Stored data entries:
- Opening Delimiter -
theorem deriveKeys_keeps {s0 : State} (s : State) (h : Keeps s0 s) :
    Keeps s0 (deriveKeys s) := by
  unfold deriveKeys
  repeat (first
      | with_reducible assumption | (with_reducible refine vaultWrite_keeps (h := ?_) ..)
      | (with_reducible refine modCare_keeps (h := ?_) ..) | split | dsimp only
      | ((with_reducible refine keeps_mk ?_ ?_); rfl))

theorem keyRead_keeps {s0 : State} (s : State) (h : Keeps s0 s) : Keeps s0 (keyRead s).2 :=
  keeps_foldl2 _ _ _ (fun _ _ hp => checkWord_keeps _ _ hp) h

theorem stageSealed_keeps {s0 : State} (isSealed : Bool) (ws : List Word) (s : State) (h : Keeps s0 s) :
    Keeps s0 (stageSealed isSealed ws s) := by
  unfold stageSealed
  repeat (first
      | with_reducible assumption | (with_reducible refine vaultWrite_keeps (h := ?_) ..) | split | dsimp only)

theorem loadProg_keeps {s0 : State} (c : Fin 32) (b : Fin 2) (d : BitVec 256) (i : BitVec 16) (isSealed : Bool) (s : State) (h : Keeps s0 s) :
    Keeps s0 (loadProg c b d i isSealed s) := by
  unfold loadProg
  repeat (first
      | with_reducible assumption | (with_reducible refine stageSealed_keeps (h := ?_) ..) | (with_reducible refine offAccess_keeps (h := ?_) ..) | (with_reducible refine modCell_keeps (h := ?_) ..)
      | (with_reducible refine healWords_keeps (h := ?_) ..) | split | dsimp only | ((with_reducible refine keeps_mk ?_ ?_); rfl))

theorem loadCoef_keeps {s0 : State} (c : Fin 32) (b : Fin 2) (d : BitVec 256) (i : BitVec 16) (isSealed : Bool) (s : State) (h : Keeps s0 s) :
    Keeps s0 (loadCoef c b d i isSealed s) := by
  unfold loadCoef
  repeat (first
      | with_reducible assumption | (with_reducible refine stageSealed_keeps (h := ?_) ..) | (with_reducible refine offAccess_keeps (h := ?_) ..) | (with_reducible refine modCell_keeps (h := ?_) ..)
      | (with_reducible refine healWords_keeps (h := ?_) ..) | split | dsimp only | ((with_reducible refine keeps_mk ?_ ?_); rfl))

theorem clearProg_keeps {s0 : State} (c : Fin 32) (b : Fin 2) (s : State) (h : Keeps s0 s) :
    Keeps s0 (clearProg c b s) := by
  unfold clearProg
  repeat (first
      | with_reducible assumption | (with_reducible refine modCell_keeps (h := ?_) ..)
      | (with_reducible refine healWords_keeps (h := ?_) ..) | split | dsimp only)

theorem clearCoef_keeps {s0 : State} (c : Fin 32) (b : Fin 2) (s : State) (h : Keeps s0 s) :
    Keeps s0 (clearCoef c b s) := by
  unfold clearCoef
  repeat (first
      | with_reducible assumption | (with_reducible refine modCell_keeps (h := ?_) ..)
      | (with_reducible refine healWords_keeps (h := ?_) ..) | split | dsimp only)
- Closing Delimiter -
The answer must be exactly the lines from the one containing "Keeps s0 (clearCoef c b s) := by" through the final line of the data, both ends included, and nothing else.

Answer below
    Keeps s0 (clearCoef c b s) := by
  unfold clearCoef
  repeat (first
      | with_reducible assumption | (with_reducible refine modCell_keeps (h := ?_) ..)
      | (with_reducible refine healWords_keeps (h := ?_) ..) | split | dsimp only)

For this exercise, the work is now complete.